The picture that emerges is that of fluctuating rates of expansion, but overall a fairly dismal performance. The other point to note is that the employment expansion of the US economy is not all that impressive in comparative perspective, and has been less than 2 per cent per annum over the past five years on average.
 

This is confirmed by the rather rough estimates of employment elasticity of aggregate output (per cent change in employment by per cent change in real output) that are provided in Chart 8. Once again, after the early 1990s, the US economy does not emerge as considerably more dynamic than other OECD countries in terms of generating more employment. (It should be noted, however, that the figure of 1 for the European Union for the period 1990-94 is misleading, for it refers to a period when both output and employment growth were mildly negative.) In fact, in recent years the employment elasticity of output growth in the US economy appears to have been very low.

Chart 8 >> Click to Enlarge
 

This points to a major structural weakness of the past growth pattern, which is likely to have important effects on the prospects for early recovery in the developed world. As long as basic employment conditions do not improve, attempts to generate economic expansion by encouraging private savings and investment – such as in the form of tax cuts and easy money through low interest rates - are likely to falter. This is because those in employment are likely to guard against the possibility of future job loss by saving more rather than spending more. To counter such a tendency, fiscal packages have to be not only very large but also explicitly directed at job creation. This has not been the case so far in either US or Japan, while in Europe the fiscal stimulus has in any case been weak.
 

In addition to this, there are other reasons why it may be futile to expect another US-led boom to bring about a recovery in the world economy once again. After all, the current recession in the US reflects the collapse of a speculative bubble, and it would be strange if the economy could immediately create another such bubble to generate that kind of economic growth.
 

At present, the bursting of the bubble involves the corporate sector cutting back investment because of overcapacity and the household sector reducing its consumption because it is already financed by record levels of private debt. A rapid reversal of these tendencies is not only unlikely, but it would also require additional international financing, with the rest of the world’s savings once again rushing in to maintain high levels of US consumption and economic activity.

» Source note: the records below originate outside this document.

/-- Swatch in a conversion's tag (R25). -/
def State.tagSwatch (s : State) : Option Nat := if s.swatchValid then s.mx.inForce else none

/-- WALSH code of a cell. -/
def State.walsh (s : State) (c : Nat) : Nat := s.coefByte c 3

/-- The sample of a cell at this instant, from its two corrected powers. -/
def State.sampleOf (s : State) (c round : Nat) (p0 p1 : Nat) : LoopSample × Predict :=
  let tag := s.tagSwatch
  let cells := s.tagCells tag
  let cross := bitAt cells c
  let p := s.predict false cells c cross
  let m : LoopSample := {
    period := s.loops.period, p0 := p0, p1 := p1, swatch := tag, cross := cross, eclipse := s.flagged s.time.now
    gain := 0, neg := walshNeg (s.walsh c) (s.chip round) }
  ({ m with gain := s.sampleGain c p m }, p)

/-- TAG of a sample record (Table 9.3). -/
def State.tagWord (s : State) (c round : Nat) (m : LoopSample) (p : Predict) (fresh : Bool) : Nat :=
  m.swatch.getD 0 + 2 ^ 10 * ofBool m.cross + 2 ^ 11 * ofBool m.eclipse + 2 ^ 12 * ofBool p.lit
    + 2 ^ 13 * ofBool p.unknown + 2 ^ 14 * ofBool (withinDb (m.p0 + m.p1) (p.p0 + p.p1) (s.coefHalf c 0x30))
    + 2 ^ 15 * ofBool m.neg + 2 ^ 16 * s.chip round + 2 ^ 20 * round + 2 ^ 23 * (s.loops.sampledCount % 2)
    + 2 ^ 24 * ofBool fresh

/-- A record enters the sample ring of the cell's lane (R197). -/
def State.putRecord (s : State) (c round slot : Nat) (m : LoopSample) (p : Predict) : State :=
  let lane := s.laneOf c
  let ref := CoreRef.lane (Fin.ofNat 64 lane)
  if s.adcDelivers = false ∨ s.laneRuns lane = false then s
  else
    let x := s.core ref
    let base := 0x0D00 + 8 * (x.srwc % 256)
    let words : List Nat := [m.p0, m.p1, unsigned 32 m.gain, s.tagWord c round m p x.fresh,
      s.indexOf c + 256 * c, p.p0 + p.p1, 15200 * round + 50 * slot, 0]
    let s1 := ((List.range 8).zip words).foldl (fun s e => s.setDm lane (base + e.1) (BitVec.ofNat 32 e.2)) s
    s1.setCore ref { s1.core ref with srwc := (x.srwc + 1) % 2 ^ 32 }

/-- A tap pair of a cell is delivered (R197, R224, R228); a pair without both values has no sample. -/
def State.tapPair (s : State) (c round slot : Nat) (raw : List (Option Nat)) : State :=
  let value (h : Nat) : Option Nat := (lget none raw h).bind (fun r => (s.correct (2 * c + h) r).map (fun e => e.2.toNat))
  let (v0, v1) := (value 0, value 1)
  let (m, p) := s.sampleOf c round (v0.getD 0) (v1.getD 0)
  let good := v0.isSome && v1.isSome && s.adcDelivers
  let m1 := if good then m else { m with gain := 0 }
  let x := s.cell c
  let s1 := if good then s.setCell c { x with samples := m :: x.samples } else s
  s1.putRecord c round slot m1 p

An increase in US growth levels sufficient to lift the world economy would lead to a further rapid widening of the US balance of payments deficit, which is already at more than 4.5 percent of GDP. Such a payments gap would in turn require an increased financial inflow from the rest of the world to sustain it. But the rest of the world already provides nearly $2 billion per day in their savings to the US economy. It is difficult to see how this can be increased in a wider international context of lower income growth and stagnant employment generation.
 

The prognosis

If history is any guide, the need for a leader to pull the capitalist system out of this slump is obvious. It is also clear that the IMF  is too misguided in its policy responses and too small in terms of its resources, to play the role of lender of last resort. Indeed, the Bretton Woods institutions have earned such a bad name in the current crisis that even the London Financial Times has referred to them as ''the gruesome twosome''. But in any case, the amount of resources required to prevent international financial debacle is certainly beyond their capacity. 
 

Similarly the world desperately needs a major buyer of last resort. If the vulnerable economies of Asia, the teetering economies of Latin America, the oppressed primary exporters of Africa, and the devastated regions of Eastern Europe are to recover, they must find markets for their goods in the west. Thus the developed capitalist countries must increase their imports from such regions dramatically on order to avoid a more generalised slump. Big trade deficits in the most prosperous nations are an essential part of a resolution of the present crisis.
 

Clearly, the only feasible solution for international capitalism is concerted expansion, directed by a responsible world ''leader'' who would behave in a Kindleberger fashion to organise such an expansion. But the current international political economy suggests that such a solution is not feasible or likely at the moment. Therefore, some sort of major slowdown in world economic activity does indeed seem likely, and the world economy could be condemned to a repetition of the widely read history of an earlier depression.
 

Of course, that particular depression did also mark the first systematic attempts at industrialisation in a range of underdeveloped countries across three continents. In fact a reading of history tells us that periods of instability and confusion in the world economy are precisely those periods which also allow for some autonomous industrialisation in what has been called the Third World. So, while world economic recession is both likely and potentially painful, it may also represent an opportunity for governments in developing countries to activate strategies of autonomous industrialisation. The extent to which this occurs will of course depend in turn on the various political economy forces which determine policy in our own countries as well.